- Born: 1972 (age 53–54) Pittsburgh, Pennsylvania, U.S.
- Occupations: Cartoonist, painter, writer
- Notable work: Storeyville, Pompeii, Pittsburgh

= Frank Santoro =

American cartoonist, painter and comics critic (born 1972)

Frank Santoro (born 1972) is an American cartoonist, painter, and comics critic. He is best known for his graphic novels Storeyville (1995), Pompeii (2013), and Pittsburgh (2019), as well as for his contributions to comics criticism and education.

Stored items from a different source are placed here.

-- ==== Sys2Proof/Machine/Flags.lean ====
section
/-! DEFINITION. The demo machine has no status flag, condition code or predicate (spec/10_state.md R30), so there is no
flag computation. What an instruction leaves beside its result is the decode mode: the mode update of R28 stands here. -/

namespace Sys2Proof.Machine

/-- The mode and swap_back that a form sets by itself: the "Next Mode" and "Next Next Mode" columns of R27. -/
def ownNextMode : Instr → Mode × Bool
  | .addi _ _ _ => (.standard, false)
  | .paddi _ _ _ _ => (.standard, false)
  | .hAdd _ _ => (.standard, false)
  | .hsAdd _ _ => (.compressed, false)
  | .xPlaceholder _ _ _ => (.standard, false)
  | .cAdd _ _ => (.compressed, false)
  | .csAdd _ _ => (.standard, false)
  | .cstAdd _ _ => (.standard, true)

/-- `nextMode(mode, swap_back, i)` (R28): a pending swap back in Standard mode wins, otherwise the form's own row. For a
form that the mode cannot decode, where R28 has no clause, the same two lines answer (log entry 9). -/
def nextMode (m : Mode) (swapBack : Bool) (i : Instr) : Mode × Bool :=
  match m with
  | .standard => if swapBack then (.compressed, false) else ownNextMode i
  | .compressed => ownNextMode i

end Sys2Proof.Machine
end

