-- ==== Sys2Proof/Machine/Operands.lean ====
section
/-! DEFINITION. The operand forms: the small-register map (spec/10_state.md R22), the operand `(RA|0)`
(spec/00_scope.md R10, R11) and the immediates (spec/30_encoding.md R68). -/

namespace Sys2Proof.Machine

/-- `small(c)`: codes 0 to 7 name R3, R4, R5, R6, R28, R29, R30, R31 (R22). -/
def small (c : SmallCode) : RegNum :=
  if c < 4#3 then c.setWidth 5 + 3#5 else c.setWidth 5 + 24#5

/-- `c(R)`, the inverse of `small`; nothing for the 24 registers no 16-bit form can name (R22, R82). -/
def smallCode (r : RegNum) : Option SmallCode :=
  if 3#5 ≤ r ∧ r ≤ 6#5 then some ((r - 3#5).setWidth 3)
  else if 28#5 ≤ r then some ((r - 24#5).setWidth 3)
  else none

/-- The operand `(RA|0)`: the constant 0 when the field is 0, otherwise the register (R10, R11). -/
def State.ra0 (s : State) (ra : RegNum) : Word := if ra = 0#5 then 0#64 else s.reg ra

/-- `sext_64(v)`: sign extension to 64 bits (R10, R11). -/
def sext64 {n : Nat} (v : BitVec n) : Word := v.signExtend 64

/-- `si0 ++ si1`, the 34-bit immediate of `paddi` (R68). -/
def imm34 (si0 : BitVec 18) (si1 : BitVec 16) : BitVec 34 := si0 ++ si1

/-- The sum of the five 16-bit forms, `x[small(SRT)] + x[small(SRS)]` modulo 2^64, written to `x[small(SRT)]`
(R100, R101, R110 to R112, R91). -/
def State.addSmall (s : State) (srt srs : SmallCode) : State :=
  s.setReg (small srt) (s.reg (small srt) + s.reg (small srs))

/-- The sum of `addi` and `paddi`: `x[RT] <- ra0(RA) + imm` modulo 2^64, `imm` already extended (R90, R95, R91). -/
def State.addImm (s : State) (rt ra : RegNum) (imm : Word) : State := s.setReg rt (s.ra0 ra + imm)

end Sys2Proof.Machine
end

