-- ==== Sys2Proof/Certificates/Slice0/Obligations.lean ====
section
/-! DEFINITION. The statements for the provers, from the numbered rules of spec/. Each docstring names the rule. -/

open Sys2Proof Sys2Proof.Machine

/-! ## Encoding and decoding -/

/-- Words written out from the formats R62 to R65 and R67 decode to the instructions they stand for (E1, E2, E4, E5, E7,
E8, VX2, VC1 of spec/95). -/
def Obligations.SpecWordsDecode : Prop :=
  decodeTableWord 32 0x38630015 = some (.addi 3 3 0x15) ∧
  decodeTableWord 64 0x0600000138632345 = some (.paddi 3 3 1 0x2345) ∧
  decodeTableWord 16 0x1402 = some (.hAdd 0 1) ∧
  decodeTableWord 16 0x1403 = some (.hsAdd 0 1) ∧
  decodeTableWord 48 0x03FFFFFDFFFF = some (.xPlaceholder 0x7FFF 0x3FE 0x1FFFF) ∧
  decodeTableWord 16 0x0402 = some (.cAdd 0 1) ∧
  decodeTableWord 16 0x0403 = some (.csAdd 0 1) ∧
  decodeTableWord 16 0x8403 = some (.cstAdd 0 1)

/-- R9: the page's MSB0 field is a shift and a mask. -/
def Obligations.FieldIsShiftAndMask : Prop :=
  ∀ (n : Nat) (insn : BitVec n) (a b : Nat), a ≤ b → b < n →
    (field insn a b).toNat = (insn.toNat >>> (n - 1 - b)) &&& ((1 <<< (b - a + 1)) - 1)

/-- Decode of encode is the instruction, for every well-formed instruction that `PREFIX_PO` can encode, at every pc and
whatever follows it in the stream (R82 is the inverse of R66, R69 and R74). A 64-bit form is placed where R50 allows it. -/
def Obligations.DecodeOfEncodeIsTheInstruction : Prop :=
  ∀ (p : PrefixPo) (cross : Bool) (fetch : Nat → Except Reject Byte) (pc : Word) (i : Instr),
    i.wellFormed = true → i.encodable p = true → (i.width = 8 → crosses64B cross pc = false) →
    (∀ k b, (encode p i)[k]? = some b → fetch (pc.toNat + k) = .ok b) →
    decodeAt p cross i.mode fetch pc = .ok (i, i.width)

/-- Encode of decode is the bytes: what either decoder reads as an instruction is that instruction's encoding, byte for
byte, but for the four `//` bits of a prefix (bits 9:10 and 12:13, the ones of 0x6C in its second byte; R71). -/
def Obligations.EncodeOfDecodeIsTheBytes : Prop :=
  ∀ (p : PrefixPo) (cross : Bool) (m : Mode) (fetch : Nat → Except Reject Byte) (pc : Word) (i : Instr) (n : Nat),
    decodeAt p cross m fetch pc = .ok (i, n) →
    ∀ k b, (encode p i)[k]? = some b →
      ∃ c, fetch (pc.toNat + k) = .ok c ∧ (if i.width = 8 ∧ k = 1 then c &&& 0x93#8 else c) = b

/-- What decodes is an instruction of the demo machine: well formed, of the mode it was decoded in, of its own width, and
one the chosen `PREFIX_PO` can encode (R27, R60, R65, R69). -/
def Obligations.DecodedInstructionIsWellFormed : Prop :=
  ∀ (p : PrefixPo) (cross : Bool) (m : Mode) (fetch : Nat → Except Reject Byte) (pc : Word) (i : Instr) (n : Nat),
    decodeAt p cross m fetch pc = .ok (i, n) →
    i.wellFormed = true ∧ i.mode = m ∧ n = i.width ∧ i.encodable p = true

/-- R71: the decoder ignores bits 9:10 and 12:13 of the prefix, and the encoder writes them as zero. -/
def Obligations.PaddiIgnoresReservedBits : Prop :=
  (∀ (p : PrefixPo) (cross : Bool) (fetch fetch' : Nat → Except Reject Byte) (pc : Word) (rt ra : RegNum)
      (si0 : BitVec 18) (si1 : BitVec 16) (b c : Byte),
    decodeStandard p cross fetch pc = .ok (.paddi rt ra si0 si1, 8) →
    fetch (pc.toNat + 1) = .ok b → fetch' (pc.toNat + 1) = .ok c → b &&& 0x93#8 = c &&& 0x93#8 →
    (∀ a, a ≠ pc.toNat + 1 → fetch' a = fetch a) →
    decodeStandard p cross fetch' pc = .ok (.paddi rt ra si0 si1, 8)) ∧
  (∀ (p : PrefixPo) (rt ra : RegNum) (si0 : BitVec 18) (si1 : BitVec 16) (b : Byte),
    (encode p (.paddi rt ra si0 si1))[1]? = some b → b &&& 0x6C#8 = 0#8)

/-- The Compressed-mode decoder by the match and mask numbers of R82, instead of the fields of R74: three of the masked
values are the three forms, with their codes at bits 6 to 4 and 3 to 1, and every other parcel faults (R75). -/
def Obligations.CompressedDecoderIsTheMaskTable : Prop :=
  ∀ (pc : Word) (h : Parcel),
    decodeCompressed pc h =
      if h &&& 0xFF81#16 = 0x0400#16 then .ok (.cAdd (h.extractLsb' 4 3) (h.extractLsb' 1 3), 2)
      else if h &&& 0xFF81#16 = 0x0401#16 then .ok (.csAdd (h.extractLsb' 4 3) (h.extractLsb' 1 3), 2)
      else if h &&& 0xFF81#16 = 0x8401#16 then .ok (.cstAdd (h.extractLsb' 4 3) (h.extractLsb' 1 3), 2)
      else .error (.illegalEncoding pc h)

/-- The Standard-mode decoder by the match and mask numbers of R82 (`PREFIX_PO` = 1): it gives a form only where the form's
masked bits are the form's match, and then with the operands at the form's lsb0 places. `v` is the value of the first 8
bytes, most significant first. -/
def Obligations.StandardDecoderIsTheMaskTable : Prop :=
  ∀ (fetch : Nat → Except Reject Byte) (pc : Word) (v : BitVec 64),
    (∀ k b, (bytesOf 8 v)[k]? = some b → fetch (pc.toNat + k) = .ok b) →
    (∀ srt srs, decodeStandard .one false fetch pc = .ok (.hAdd srt srs, 2) ↔
      v.extractLsb' 48 16 &&& 0xFF81#16 = 0x1400#16 ∧ v.extractLsb' 52 3 = srt ∧ v.extractLsb' 49 3 = srs) ∧
    (∀ srt srs, decodeStandard .one false fetch pc = .ok (.hsAdd srt srs, 2) ↔
      v.extractLsb' 48 16 &&& 0xFF81#16 = 0x1401#16 ∧ v.extractLsb' 52 3 = srt ∧ v.extractLsb' 49 3 = srs) ∧
    (∀ rt ra si, decodeStandard .one false fetch pc = .ok (.addi rt ra si, 4) ↔
      v.extractLsb' 32 32 &&& 0xFC000000#32 = 0x38000000#32 ∧
        v.extractLsb' 53 5 = rt ∧ v.extractLsb' 48 5 = ra ∧ v.extractLsb' 32 16 = si) ∧
    (∀ rt ra si0 si1, decodeStandard .one false fetch pc = .ok (.paddi rt ra si0 si1, 8) ↔
      v &&& 0xFF900000FC000000#64 = 0x0600000038000000#64 ∧
        v.extractLsb' 21 5 = rt ∧ v.extractLsb' 16 5 = ra ∧ v.extractLsb' 32 18 = si0 ∧ v.extractLsb' 0 16 = si1) ∧
    ((∃ high xo low, decodeStandard .one false fetch pc = .ok (.xPlaceholder high xo low, 6)) ↔
      v.extractLsb' 16 48 &&& 0xFC0000000000#48 = 0#48 ∧
        v.extractLsb' 16 48 &&& 0x000007FE0000#48 ≠ 0x000002000000#48)

/-- The encoding formulas of R82, as sums of shifted fields. -/
def Obligations.EncodingFormulas : Prop :=
  (∀ p rt ra si, encode p (.addi rt ra si) =
    bytesOf 4 (BitVec.ofNat 32 (0x38000000 + (rt.toNat <<< 21) + (ra.toNat <<< 16) + si.toNat))) ∧
  (∀ p rt ra si0 si1, encode p (.paddi rt ra si0 si1) =
    bytesOf 4 (BitVec.ofNat 32 ((match p with | .one => 0x06000000 | .fourteen => 0x3A000000) + si0.toNat)) ++
    bytesOf 4 (BitVec.ofNat 32 (0x38000000 + (rt.toNat <<< 21) + (ra.toNat <<< 16) + si1.toNat))) ∧
  (∀ p t s, encode p (.hAdd t s) = bytesOf 2 (BitVec.ofNat 16 (0x1400 + (t.toNat <<< 4) + (s.toNat <<< 1)))) ∧
  (∀ p t s, encode p (.hsAdd t s) = bytesOf 2 (BitVec.ofNat 16 (0x1401 + (t.toNat <<< 4) + (s.toNat <<< 1)))) ∧
  (∀ p t s, encode p (.cAdd t s) = bytesOf 2 (BitVec.ofNat 16 (0x0400 + (t.toNat <<< 4) + (s.toNat <<< 1)))) ∧
  (∀ p t s, encode p (.csAdd t s) = bytesOf 2 (BitVec.ofNat 16 (0x0401 + (t.toNat <<< 4) + (s.toNat <<< 1)))) ∧
  (∀ p t s, encode p (.cstAdd t s) = bytesOf 2 (BitVec.ofNat 16 (0x8401 + (t.toNat <<< 4) + (s.toNat <<< 1))))

/-- R70: in Standard mode the parcels with PO = 5 and SO other than 0 are 0x1480 to 0x17FF, and each ends the step in
`Fault.IllegalEncoding`, whatever bytes follow. -/
def Obligations.Po5WithNonzeroSoFaults : Prop :=
  (∀ h : Parcel, (field h 0 5 = 5#6 ∧ field h 6 8 ≠ 0#3) ↔ (0x1480 ≤ h.toNat ∧ h.toNat ≤ 0x17FF)) ∧
  (∀ (s : State) (h : Parcel), s.Live → s.mode = .standard → s.parcelAt 0 = .ok h →
    0x1480 ≤ h.toNat → h.toNat ≤ 0x17FF → step s = .fault (.illegalEncoding s.pc h))

/-- R72: a first word whose PO is none of 0, 5, `PREFIX_PO` and 14; a prefix word whose bits 6:7, 8, 11 are not 2, 0, 0
(with `PREFIX_PO` = 1; under 14 such a word is an `addi`, R69); a prefix whose suffix has PO other than 14. All end in
`Refuse.OutOfScope`, with the bits fetched. The prefix lies where R50 allows it. -/
def Obligations.OutOfScopeWordsAreRefused : Prop :=
  ∀ (s : State) (a b : Parcel), s.Live → s.mode = .standard → s.parcelAt 0 = .ok a → s.parcelAt 2 = .ok b →
    (∀ po : BitVec 6, field a 0 5 = po → po ≠ 0#6 → po ≠ 5#6 → po ≠ 14#6 →
      (s.run.prefixPo = .one → po ≠ 1#6) → step s = .refused (.outOfScope s.pc (.word (a ++ b)))) ∧
    (s.run.prefixPo = .one → field a 0 5 = 1#6 → crosses64B s.run.prefixCross64bFaults s.pc = false →
      ¬(field a 6 7 = 2#2 ∧ field a 8 8 = 0#1 ∧ field a 11 11 = 0#1) →
      step s = .refused (.outOfScope s.pc (.word (a ++ b)))) ∧
    (∀ c d : Parcel, field a 0 5 = s.run.prefixPo.value → crosses64B s.run.prefixCross64bFaults s.pc = false →
      field a 6 7 = 2#2 → field a 8 8 = 0#1 → field a 11 11 = 0#1 →
      s.parcelAt 4 = .ok c → s.parcelAt 6 = .ok d → field c 0 5 ≠ 14#6 →
      step s = .refused (.outOfScope s.pc (.pair ((a ++ b) ++ (c ++ d)))))

/-- The 48-bit class (R73, R105): with PO = 0, XO = 256 is refused as a 32-bit word of Power ISA; every other XO is
`x.placeholder`, refused with its 48 bits once its third parcel is fetched. The all-zero word is in the class. -/
def Obligations.PlaceholderClassIsRefused : Prop :=
  ∀ (s : State) (a b : Parcel), s.Live → s.mode = .standard → s.parcelAt 0 = .ok a → s.parcelAt 2 = .ok b →
    field a 0 5 = 0#6 →
    (field (a ++ b) 21 30 = 256#10 → step s = .refused (.outOfScope s.pc (.word (a ++ b)))) ∧
    (∀ c : Parcel, field (a ++ b) 21 30 ≠ 256#10 → s.parcelAt 4 = .ok c →
      step s = .refused (.placeholder s.pc ((a ++ b) ++ c)))

/-- `x.placeholder` itself: on every state and with any placeholder bits its meaning is the refusal, with its 48 bits,
and no next state (R105). -/
def Obligations.PlaceholderNeverExecutes : Prop :=
  ∀ (s : State) (high : BitVec 15) (xo : BitVec 10) (low : BitVec 17),
    exec (.xPlaceholder high xo low) s = .refused (.placeholder s.pc (0#6 ++ high ++ xo ++ low))

/-- R69: with `PREFIX_PO` = 14 a word with PO = 14 is a `paddi` prefix exactly when its masked bits are 0x3A000000, that
is when as an `addi` it would have RT in 16 to 19 and RA in 0 to 15. Such a word never decodes as `addi`; every other word
with PO = 14 does. -/
def Obligations.LiteralPrefixTakesAddiWords : Prop :=
  ∀ (cross : Bool) (fetch : Nat → Except Reject Byte) (pc : Word) (a b : Parcel),
    fetchParcel fetch pc.toNat = .ok a → fetchParcel fetch (pc.toNat + 2) = .ok b →
    ((a ++ b) &&& 0xFF900000#32 = 0x3A000000#32 ↔
      field a 0 5 = 14#6 ∧ 16 ≤ (field (a ++ b) 6 10).toNat ∧ (field (a ++ b) 6 10).toNat ≤ 19 ∧
        (field (a ++ b) 11 15).toNat ≤ 15) ∧
    ((a ++ b) &&& 0xFF900000#32 = 0x3A000000#32 →
      ∀ rt ra si n, decodeStandard .fourteen cross fetch pc ≠ .ok (.addi rt ra si, n)) ∧
    (field a 0 5 = 14#6 → (a ++ b) &&& 0xFF900000#32 ≠ 0x3A000000#32 →
      decodeStandard .fourteen cross fetch pc =
        .ok (.addi (field (a ++ b) 6 10) (field (a ++ b) 11 15) (field (a ++ b) 16 31), 4))

/-- Decode looks at no byte beyond the instruction it gives (R47): two streams that agree on the instruction's bytes
decode alike, so a 16-bit instruction at the end of the image needs nothing after it. -/
def Obligations.DecodeReadsOnlyItsBytes : Prop :=
  ∀ (p : PrefixPo) (cross : Bool) (m : Mode) (fetch fetch' : Nat → Except Reject Byte) (pc : Word) (i : Instr) (n : Nat),
    decodeAt p cross m fetch pc = .ok (i, n) →
    (∀ k, k < n → fetch' (pc.toNat + k) = fetch (pc.toNat + k)) →
    decodeAt p cross m fetch' pc = .ok (i, n)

== Early life and education ==
Santoro was born in Pittsburgh, Pennsylvania, in 1972. He studied painting and drawing before turning to comics in the late 1980s. He has described his upbringing in Pittsburgh as a major influence on his later autobiographical work Pittsburgh.

== Career ==
Santoro's first major work was Storeyville (1995), originally published in tabloid format and later reissued in hardcover. His historical graphic novel Pompeii was published by PictureBox in 2013 to critical acclaim. In 2019, New York Review Comics released Pittsburgh, a memoir exploring family, memory, and the city's industrial landscape.

His comics have appeared in anthologies such as Kramers Ergot, Mome, and The Ganzfeld. Santoro has exhibited work at the American Academy of Arts and Letters in New York, the Carnegie Museum of Art in Pittsburgh, and the National Archaeological Museum of Naples.

== Criticism and teaching ==
Santoro co-founded the comics criticism magazine ComicsComics and has been a regular columnist for The Comics Journal. In 2011 he launched the Santoro Correspondence Course for Comic Book Makers, an educational program for aspiring cartoonists.